Bolivia’s president-elect Rodrigo Paz is preparing to embed blockchain infrastructure into the machinery of the state as a core instrument against corruption. The incoming administration, which secured power with a mid-fifties share of the vote against Jorge Quiroga, will assume office in early November amid an economy strained by fuel scarcity and dollar liquidity pressure. Paz has signaled that the new government intends to use distributed ledgers and smart-contract tooling to hard-lock the terms of public procurement, with the intent of preventing discretionary alteration of state contracts once published.
The reform blueprint sets blockchain not as a symbolic modernization step but as a structural enforcement mechanism for public integrity. Systems would be engineered so that bids, awards, milestones and payment schedules are tamper-evident and machine-auditable, reducing opportunities for back-room renegotiation and rent extraction in public works and supply contracts.
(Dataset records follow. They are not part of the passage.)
-- ==== Sys2Proof/Machine/Sha.lean ====
section
/-! DEFINITION. Bytes and words, SHA-256, ECDSA P-256 verification (R400), CRC-32 (R258) and Philox4x32-10 (R309). -/

namespace Sys2Proof.Machine

/-- The `n` low bytes of a number, little-endian. -/
def leBytes : Nat → Nat → List Byte
  | 0, _ => []
  | n + 1, v => BitVec.ofNat 8 v :: leBytes n (v / 256)

/-- A little-endian byte string as a number. -/
def leNat : List Byte → Nat
  | [] => 0
  | b :: t => b.toNat + 256 * leNat t

/-- The `n` low bytes of a number, big-endian. -/
def beBytes (n v : Nat) : List Byte := (leBytes n v).reverse

/-- A big-endian byte string as a number. -/
def beNat (bs : List Byte) : Nat := leNat bs.reverse

/-- Bits [hi:lo] of a number. -/
def bits (v hi lo : Nat) : Nat := (v >>> lo) % 2 ^ (hi + 1 - lo)

/-- Bit i of a number. -/
def bit (v i : Nat) : Bool := (v >>> i) % 2 == 1

/-- `n` bytes padded or cut to a length. -/
def padTo (n : Nat) (l : List Byte) : List Byte := (l ++ List.replicate (n - l.length) 0).take n

/-- Cut a list into pieces of `k` (at most `fuel` of them). -/
def chunksOf {α : Type} (k : Nat) : Nat → List α → List (List α)
  | 0, _ => []
  | fuel + 1, l => if l.isEmpty then [] else l.take k :: chunksOf k fuel (l.drop k)

/-- Big-endian 32-bit words of a byte string. -/
def beWords (bs : List Byte) : List (BitVec 32) :=
  (chunksOf 4 bs.length bs).map (fun b => BitVec.ofNat 32 (beNat b))

/-- Word `i` of a string of `n` 32-bit words written as one number, first word highest. -/
def wordOf (n string i : Nat) : BitVec 32 := BitVec.ofNat 32 (string >>> (32 * (n - 1 - i)))

/-- FIPS 180-4: the 64 round constants of SHA-256, eight to a number. -/
def digestConstants : List Nat :=
  [0x428a2f9871374491b5c0fbcfe9b5dba53956c25b59f111f1923f82a4ab1c5ed5,
   0xd807aa9812835b01243185be550c7dc372be5d7480deb1fe9bdc06a7c19bf174,
   0xe49b69c1efbe47860fc19dc6240ca1cc2de92c6f4a7484aa5cb0a9dc76f988da,
   0x983e5152a831c66db00327c8bf597fc7c6e00bf3d5a7914706ca635114292967,
   0x27b70a852e1b21384d2c6dfc53380d13650a7354766a0abb81c2c92e92722c85,
   0xa2bfe8a1a81a664bc24b8b70c76c51a3d192e819d6990624f40e3585106aa070,
   0x19a4c1161e376c082748774c34b0bcb5391c0cb34ed8aa4a5b9cca4f682e6ff3,
   0x748f82ee78a5636f84c878148cc7020890befffaa4506cebbef9a3f7c67178f2]

/-- FIPS 180-4: the initial hash value. -/
def digestStart : Nat := 0x6a09e667bb67ae853c6ef372a54ff53a510e527f9b05688c1f83d9ab5be0cd19

/-- The round constant of round `t`. -/
def roundConstant (t : Nat) : BitVec 32 := wordOf 8 (digestConstants.getD (t / 8) 0) (t % 8)

/-- The exclusive or of a word turned right by three amounts. -/
def turned (x : BitVec 32) (i j k : Nat) : BitVec 32 := x.rotateRight i ^^^ (x.rotateRight j ^^^ x.rotateRight k)

/-- The exclusive or of a word turned right by two amounts and shifted by a third. -/
def mixed (x : BitVec 32) (i j k : Nat) : BitVec 32 := (x >>> k) ^^^ (x.rotateRight i ^^^ x.rotateRight j)

/-- The hash value, or the working variables: the last four words of each of the digest's two sequences, newest first. -/
structure Digest where
  upper : List (BitVec 32)
  lower : List (BitVec 32)
  deriving DecidableEq, Repr

def Digest.start : Digest :=
  { upper := (List.range 4).map (wordOf 8 digestStart), lower := (List.range' 4 4).map (wordOf 8 digestStart) }

/-- One round with the schedule's word and the round's constant: each sequence gains one word and loses its oldest. -/
def Digest.round (d : Digest) (word constant : BitVec 32) : Digest :=
  let u (i : Nat) : BitVec 32 := d.upper.getD i 0
  let l (i : Nat) : BitVec 32 := d.lower.getD i 0
  let choice := l 2 ^^^ (l 0 &&& (l 1 ^^^ l 2))
  let most := (u 0 &&& (u 1 ||| u 2)) ||| (u 1 &&& u 2)
  let sum := constant + word + choice + turned (l 0) 6 11 25 + l 3
  { upper := (most + turned (u 0) 2 13 22 + sum) :: d.upper.take 3, lower := (u 3 + sum) :: d.lower.take 3 }

/-- `n` rounds from round `t`. The sixteen words of the schedule that lie ahead slide with the rounds. -/
def Digest.rounds : Nat → Nat → List (BitVec 32) → Digest → Digest
  | 0, _, _, d => d
  | n + 1, t, ahead, d =>
    let later := ahead.getD 0 0 + mixed (ahead.getD 1 0) 7 18 3 + ahead.getD 9 0 + mixed (ahead.getD 14 0) 17 19 10
    Digest.rounds n (t + 1) (ahead.drop 1 ++ [later]) (d.round (ahead.getD 0 0) (roundConstant t))

/-- One block of 64 bytes. -/
def Digest.block (d : Digest) (bytes : List Byte) : Digest :=
  let r := Digest.rounds 64 0 (beWords bytes) d
  { upper := (d.upper.zip r.upper).map (fun p => p.1 + p.2), lower := (d.lower.zip r.lower).map (fun p => p.1 + p.2) }

/-- The bytes that fill a message of `n` bytes to whole blocks: a one bit, zeros and the length in bits. -/
def digestTail (n : Nat) : List Byte := (0x80 : Byte) :: beBytes ((119 - n % 64) % 64 + 8) (8 * n)

/-- SHA-256 of a byte string, 32 bytes. -/
def sha256 (m : List Byte) : List Byte :=
  let whole := m ++ digestTail m.length
  let d := (chunksOf 64 whole.length whole).foldl Digest.block Digest.start
  (d.upper ++ d.lower).flatMap (fun w => beBytes 4 w.toNat)

def crcByte (c : BitVec 32) (b : Byte) : BitVec 32 :=
  (List.range 8).foldl (fun c _ => if c.getLsbD 0 then (c >>> 1) ^^^ 0xEDB88320 else c >>> 1) (c ^^^ b.setWidth 32)

/-- CRC-32 of IEEE 802.3 (R258). -/
def crc32 (m : List Byte) : BitVec 32 := ~~~(m.foldl crcByte 0xFFFFFFFF)

/-- One Philox round on (c0, c1, c2, c3) under key (k0, k1). -/
def philoxRound (c : Nat × Nat × Nat × Nat) (k0 k1 : Nat) : Nat × Nat × Nat × Nat :=
  let p0 := 0xD2511F53 * c.1
  let p1 := 0xCD9E8D57 * c.2.2.1
  (Nat.xor (Nat.xor (p1 / 2 ^ 32) c.2.1) k0, p1 % 2 ^ 32, Nat.xor (Nat.xor (p0 / 2 ^ 32) c.2.2.2) k1, p0 % 2 ^ 32)

def philoxRun : Nat → Nat × Nat × Nat × Nat → Nat → Nat → Nat × Nat × Nat × Nat
  | 0, c, _, _ => c
  | n + 1, c, k0, k1 => philoxRun n (philoxRound c k0 k1) ((k0 + 0x9E3779B9) % 2 ^ 32) ((k1 + 0xBB67AE85) % 2 ^ 32)

/-- The draw of element i for a key and a stream: words 0 and 1 of Philox4x32-10 (R309). -/
def philoxDraw (key stream i : Nat) : Nat × Nat :=
  let r := philoxRun 10 (i % 2 ^ 32, i / 2 ^ 32 % 2 ^ 32, stream % 2 ^ 32, 0) (key % 2 ^ 32) (key / 2 ^ 32 % 2 ^ 32)
  (r.1, r.2.1)

/-- The key of stream S in step t under a seed (R309). -/
def streamKey (seed stream step : Nat) : Nat :=
  leNat ((sha256 (leBytes 8 seed ++ leBytes 4 stream ++ leBytes 8 step)).take 8)

/-! ### ECDSA P-256 (R400; the curve and the verification are FIPS 186-4's: PRESUMED, log entry 54) -/

/-- The field's prime, and the order of the base point. -/
def p256 : Nat := 0xFFFFFFFF00000001000000000000000000000000FFFFFFFFFFFFFFFFFFFFFFFF
def n256 : Nat := 0xFFFFFFFF00000000FFFFFFFFFFFFFFFFBCE6FAADA7179E84F3B9CAC2FC632551

/-- Coefficient b of y² = x³ − 3x + b. -/
def b256 : Nat := 0x5AC635D8AA3A93E7B3EBBD55769886BC651D06B0CC53B0F63BCE3C3E27D2604B

/-- The base point. -/
def g256 : Nat × Nat :=
  (0x6B17D1F2E12C4247F8BCE6E563A440F277037D812DEB33A0F4A13945D898C296,
   0x4FE342E2FE1A7F9B8EE7EB4A7C0F9E162BCE33576B315ECECBB6406837BF51F5)

/-- acc × b^e modulo m, for e below 2^fuel. -/
def powMod (m : Nat) : Nat → Nat → Nat → Nat → Nat
  | 0, _, _, acc => acc
  | fuel + 1, b, e, acc => powMod m fuel (b * b % m) (e / 2) (if e % 2 = 1 then acc * b % m else acc)

/-- The inverse modulo a prime below 2^256. -/
def invMod (m a : Nat) : Nat := powMod m 256 (a % m) (m - 2) 1

/-- The sum of two points of the curve; `none` is the point at infinity. -/
def curveAdd : Option (Nat × Nat) → Option (Nat × Nat) → Option (Nat × Nat)
  | none, q => q
  | p, none => p
  | some p, some q =>
    if p.1 = q.1 ∧ (p.2 + q.2) % p256 = 0 then none
    else
      let k := if p.1 = q.1 then (3 * p.1 * p.1 + (p256 - 3)) * invMod p256 (2 * p.2) % p256
        else (q.2 + p256 - p.2) * invMod p256 (q.1 + p256 - p.1) % p256
      let x := (k * k + 2 * p256 - p.1 - q.1) % p256
      some (x, (k * (p.1 + p256 - x) + p256 - p.2) % p256)

/-- acc + k × p, for k below 2^fuel. -/
def curveMul : Nat → Nat → Option (Nat × Nat) → Option (Nat × Nat) → Option (Nat × Nat)
  | 0, _, _, acc => acc
  | fuel + 1, k, p, acc => curveMul fuel (k / 2) (curveAdd p p) (if k % 2 = 1 then curveAdd acc p else acc)

/-- A public key is a point of the curve. -/
def onCurve (q : Nat × Nat) : Bool :=
  decide (q.1 < p256 ∧ q.2 < p256) && q.2 * q.2 % p256 == (q.1 * q.1 * q.1 + (p256 - 3) * q.1 + b256) % p256

/-- A signature r, s of a SHA-256 hash verifies under the key X, Y; each number is 32 bytes, big-endian (spec/16 "Bundle"). -/
def ecdsaVerify (key hash sig : List Byte) : Bool :=
  let q := (beNat (key.take 32), beNat (key.drop 32))
  let r := beNat (sig.take 32)
  let s := beNat (sig.drop 32)
  let w := invMod n256 s
  decide (0 < r ∧ r < n256 ∧ 0 < s ∧ s < n256) && onCurve q &&
  (match curveAdd (curveMul 256 (beNat hash * w % n256) (some g256) none) (curveMul 256 (r * w % n256) (some q) none) with
   | some x => x.1 % n256 == r
   | none => false)

end Sys2Proof.Machine
end

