-- ==== Sys2Proof/Config.lean ====
section
/-! DEFINITION. What the implementation fixes and the spec leaves open: free values, constants with no body
(log entries 4 and 5). Nothing can be proved of their values, so what is proved holds for every value. -/

namespace Sys2Proof.Config

/-- The approximate functions of R122, R132, R160, R311 and of the "Vector unit rates and accuracy, per core" table. -/
inductive ApproxFn where
  | exp2 | recip | rsqrt | exp | divide | log2 | gelu | silu | tanh | sigmoid | sqrtRng | lnRng | cosRng
  deriving DecidableEq, Repr

/-- Content the spec calls undefined: the byte at a place, for the `n`-th time content became undefined (R34, R240). -/
opaque freeByte : Nat → Nat → Byte

/-- A word the spec leaves open, for the `n`-th time it is needed. -/
opaque freeWord : Nat → Word

/-- By how many units in the last place an approximate function misses the exact result: a fixed function of its
operands (R132), used only within the stated bound. -/
opaque approxOff : ApproxFn → Nat → Nat

/-- The code value with which the bolter's encoder ends a block (R200 fixes only that the decoder returns every bin):
a fixed function of the coded bins (R208). -/
opaque coderPick : List Bool → Nat

/-- The order in which contributions meet where the spec fixes none (R132): the key of the i-th one in the `n`-th
such meeting. -/
opaque orderKey : Nat → Nat → Nat

/-- The set of a line within its slice, taken from further bits of x (R236). -/
opaque millpondSet : Nat → Nat

/-- Which free place the module takes in a pinned area (R21 fixes the stack, not the place). -/
opaque pinnedPick : Nat → Nat

/-- The first element of a segment of a collective (R283 fixes n segments, not their bounds). -/
opaque segCut : Nat → Nat → Nat → Nat

/-- The protocol versions that the module's Kraur ports support, bit v for version v (R7 names no values; log entry 15). -/
opaque kraurVersions : Nat

/-- The payload of a control flit by its purpose, 1 lane swap, 2 NAK, and an argument (spec/10 names the purposes, not the
layout; log entry 15). -/
opaque controlPayload : Nat → Nat → List Byte

/-- The layout of the fields whose CRC-32 is a collective's signature (R282). -/
opaque signatureBytes : List Nat → List Byte

/-- Whether the `n`-th atomic operation of codes 0x2 to 0x4 is the maximum: no bit of the encoding tells (R237). -/
opaque atomicMax : Nat → Bool

/-- Whether the shared block of a block code lies on I/O die B (R391); no block codes are given. -/
opaque blockOnDieB : Nat → Bool

/-- The root public key the boot ROM checks against the fuses (R400, R401). -/
opaque rootKey : List Byte

/-- The signed bundle a module leaves the factory with, in slot 0 (log entry 2). -/
opaque factoryBundle : List Byte

/-- Whether an HBM device has resources left to repair a row for good (R248): channel, granule row. -/
opaque pprFits : Nat → Nat → Bool

/-- The board loads in watts at the `n`-th power sample, up to 15 (R18's note on module input). -/
opaque boardLoad : Nat → Nat

/-- What a firmware slot's flash holds beyond the bytes staged into it (R405). -/
opaque flashByte : Nat → Byte

/-- ECDSA P-256 signature by the module's identity key (R409) of a SHA-256 hash. -/
opaque ecdsaSign : List Byte → List Byte

/-- The migration rules in a miller image (R407): the image, layout before, layout after, index, subindex, value. -/
opaque migrateRule : List Byte → Nat → Nat → Nat → Nat → Word → Option Word

/-- Whether the new layout refuses a migrated value (R407). -/
opaque migrateRefused : Nat → Nat → Nat → Word → Bool

/-- A block of a picture, in luma samples. -/
structure Block where
  x      : Nat
  y      : Nat
  width  : Nat
  height : Nat
  deriving DecidableEq, Repr, Inhabited

/-- Profiles of the "Decode support" table (R319); `other` is any that no row names. -/
inductive Profile where
  | constrainedBaseline | main | high | main10 | mainStill | other
  deriving DecidableEq, Repr, Inhabited

/-- What a picture's parameter sets or sequence header say of its coding (R319): codec 0 H.264, 1 HEVC, 2 AV1; chroma format 0 4:0:0,
1 4:2:0, 2 4:2:2, 3 4:4:4; field or MBAFF coding; an extension that the table lists as not supported (range, scalable, multiview,
large-scale tile). -/
structure CodedFormat where
  codec     : Nat
  profile   : Profile
  bitDepth  : Nat
  chroma    : Nat
  fields    : Bool
  extension : Bool
  deriving DecidableEq, Repr, Inhabited

/-- One decoded picture (R326, R329, R330): coded size, bit depth, whole planes of 4:2:0 samples in raster order, what the stream
signals, the blocks that were not decoded correctly, film grain syntax elements. -/
structure Picture where
  width     : Nat
  height    : Nat
  bitDepth  : Nat
  luma      : List Nat
  cb        : List Nat
  cr        : List Nat
  /-- signalled matrix: 1 BT.601, 2 BT.709, 3 BT.2020; 0 none -/
  matrix    : Nat
  /-- signalled range: 1 limited, 2 full; 0 none -/
  range     : Nat
  /-- signalled chroma sample location in quarter luma samples, horizontal and vertical; none signalled -/
  chroma    : Option (Int × Int)
  /-- blocks that were not decoded correctly, and so are concealed -/
  hidden    : List Block
  grain     : List (BitVec 16)
  deriving DecidableEq, Repr, Inhabited

/-- The next complete unit of a stream, an access unit or a temporal unit (R326): its bytes, how many pictures it codes or shows, the
resynchronisations in it (R332), the next stream state. -/
structure CodedUnit where
  consumed : Nat
  pictures : Nat
  resyncs  : Nat
  next     : Nat
  deriving DecidableEq, Repr, Inhabited

/-- What the decoder makes of one picture of a unit (R326 to R334). -/
structure CodedPicture where
  /-- the slot that a show_existing_frame shows: no picture is decoded -/
  shows    : Option Nat
  /-- no parameter set or sequence header is there to decode it with -/
  orphan   : Bool
  format   : CodedFormat
  /-- it is a random access point -/
  access   : Bool
  /-- slots of the pictures it refers to -/
  refs     : List Nat
  /-- the picture, before any block is concealed -/
  picture  : Picture
  /-- nothing of it can be decoded -/
  damaged  : Bool
  /-- the blocks that are still undecoded when the watchdog abandons it (R331) -/
  undone   : List Block
  /-- it is shown: its place in output order, counted on through the stream -/
  place    : Option Int
  /-- how many of the pictures that then wait for output are due -/
  due      : Nat
  /-- slots whose pictures the stream still refers to after it -/
  kept     : List Nat
  deriving DecidableEq, Repr, Inhabited

/-- The decoder's reading of the next unit (external standards, R319): codec, stream state, the bytes from the unit on. None: the bytes
hold no complete unit. -/
opaque mediaUnit (codec state : Nat) (bytes : List Byte) : Option CodedUnit

/-- The decoder's reading of picture `k` of a unit (external standards, R319): codec, stream state, the pictures that the slots hold, the
slot the picture goes to, the unit's bytes. -/
opaque mediaPicture (codec state : Nat) (slots : List (Nat × Picture)) (slot : Nat) (bytes : List Byte) (k : Nat) : CodedPicture

/-- The chroma sample of a window that is not resized (R329 names no filter): position in luma samples, the chroma location in quarter
luma samples, the window's width and height in chroma samples, and its samples. -/
opaque chromaUnfiltered (x y : Nat) (locX locY : Int) (width height : Nat) (samples : List Nat) : Nat

/-- One encoded row of coding tree units at the quantiser rate control chose, or in its cheapest coding (R337). -/
structure RowCode where
  normal   : List Byte
  cheapest : List Byte
  deriving DecidableEq, Repr, Inhabited

/-- A block of a coding tree unit that is predicted from the reference: its place and size in luma samples from the unit's
corner, and the number of the vector the search settles on. -/
structure MotionBlock where
  x      : Nat
  y      : Nat
  width  : Nat
  height : Nat
  pickX  : Nat
  pickY  : Nat
  deriving DecidableEq, Repr, Inhabited

/-- One column of 64 luma samples of the search window, with the matching chroma (R336). -/
structure WindowColumn where
  luma : List Nat
  cb   : List Nat
  cr   : List Nat
  deriving DecidableEq, Repr, Inhabited

/-- What motion search hands the coder for one coding tree unit: the window's samples, and each block with its vector in
quarter samples (R336). -/
structure UnitSearch where
  window  : List WindowColumn
  vectors : List (MotionBlock × Int × Int)
  deriving DecidableEq, Repr, Inhabited

/-- What the coding of one picture depends on (R337): codec, stream state, key picture, QP, its budget, the context's dimensions and
depth, the matrix and range it signals (R335), its samples, the previous coded picture (R320), the firmware bundle. -/
structure EncodeJob where
  codec     : Nat
  state     : Nat
  key       : Bool
  qp        : Nat
  budget    : Nat
  width     : Nat
  height    : Nat
  depth     : Nat
  matrix    : Nat
  range     : Nat
  luma      : List Nat
  cb        : List Nat
  cr        : List Nat
  reference : Option Picture
  firmware  : List Byte
  deriving DecidableEq, Repr, Inhabited

/-- The search (R336 names neither the block sizes nor the cost): the picture, row, column, window. -/
opaque mediaSearch (job : EncodeJob) (row col : Nat) (window : List WindowColumn) : List MotionBlock

/-- The encoder (external standards, R320, R336, R337): the picture, the searches of the row's coding tree units, row, whether an
earlier row fell back, the picture's bytes so far, which are the entropy coder's state. -/
opaque mediaEncodeRow (job : EncodeJob) (search : List UnitSearch) (row : Nat) (fallen : Bool) (coded : List Byte) : RowCode

/-- The content of the picture's headers (external standards): header `k`, a parameter set or the sequence header of a key picture, or
the header of its slice or tile group (R320, R335). -/
opaque mediaEncodeHeader (job : EncodeJob) (k : Nat) : List Byte

/-- The stream state after an encoded picture. -/
opaque mediaEncodeNext (job : EncodeJob) (coded : List Byte) : Nat

/-- The picture that a coded picture decodes to, which the next inter picture refers to (R320). -/
opaque mediaRebuilt (job : EncodeJob) (coded : List Byte) : Picture

/-- The stream state that starts a stream (R325). -/
opaque mediaStart : Nat → Nat

end Sys2Proof.Config
end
Crypto Assets to Be Integrated Into Reserve Strategy
Alongside procurement reform, Paz is planning a channel through which citizens may declare crypto holdings into a new foreign-exchange stabilization vehicle. The design seeks to widen the national reserve base by incorporating tokenized assets under a regulatory envelope without granting legal-tender status to Bitcoin or other cryptocurrencies. The policy is framed as a pragmatic use of digital assets as financial instruments rather than an ideological currency overhaul.
This reserve-side measure is intended to absorb part of the country’s crypto float into a transparent framework, lowering frictions between private holdings and state balance-sheet objectives. The approach would allow Bolivia to diversify reserves during a period of dollar constraint while also formalizing digital wealth that currently sits outside official statistics.
Rapid Normalization of Crypto Infrastructure in Bolivia
The Paz proposals build on a year of accelerated normalization around digital assets inside Bolivia. In 2024, the central bank removed its prohibition on crypto transactions and opened the door to regulated trading. Commercial institutions began to follow, including a bank that rolled out custody for USDT and global retail brands that started accepting stablecoins for payments. Even the national oil company tested the use of crypto rails to facilitate imports.
The country has also moved on the diplomacy and standards front. Bolivia executed a memorandum with El Salvador positioning crypto rails as a dependable modernization path for payments and settlement in emerging economies. Officials involved in that engagement described digital assets as a credible alternative layer for international transactions rather than a speculative sideline.
Potential Template for Emerging Markets
If implemented, the Paz architecture would make Bolivia one of the most assertive adopters of blockchain for governance in Latin America. Observers note that the agenda aims to attack two parallel crises — institutional trust and monetary pressure — with the same stack of digital infrastructure. The bet is that verifiable procurement can help rebuild legitimacy, while a regulated path for crypto reserves can cushion external imbalances without resorting to radical currency experiments.
Analysts argue that a successful rollout could position Bolivia as a reference case for peer economies seeking to combine anti-corruption enforcement with financial stabilization through tokenized instruments. The incoming administration is expected to begin translating these policy signals into enabling decrees and implementation roadmaps once in office in November.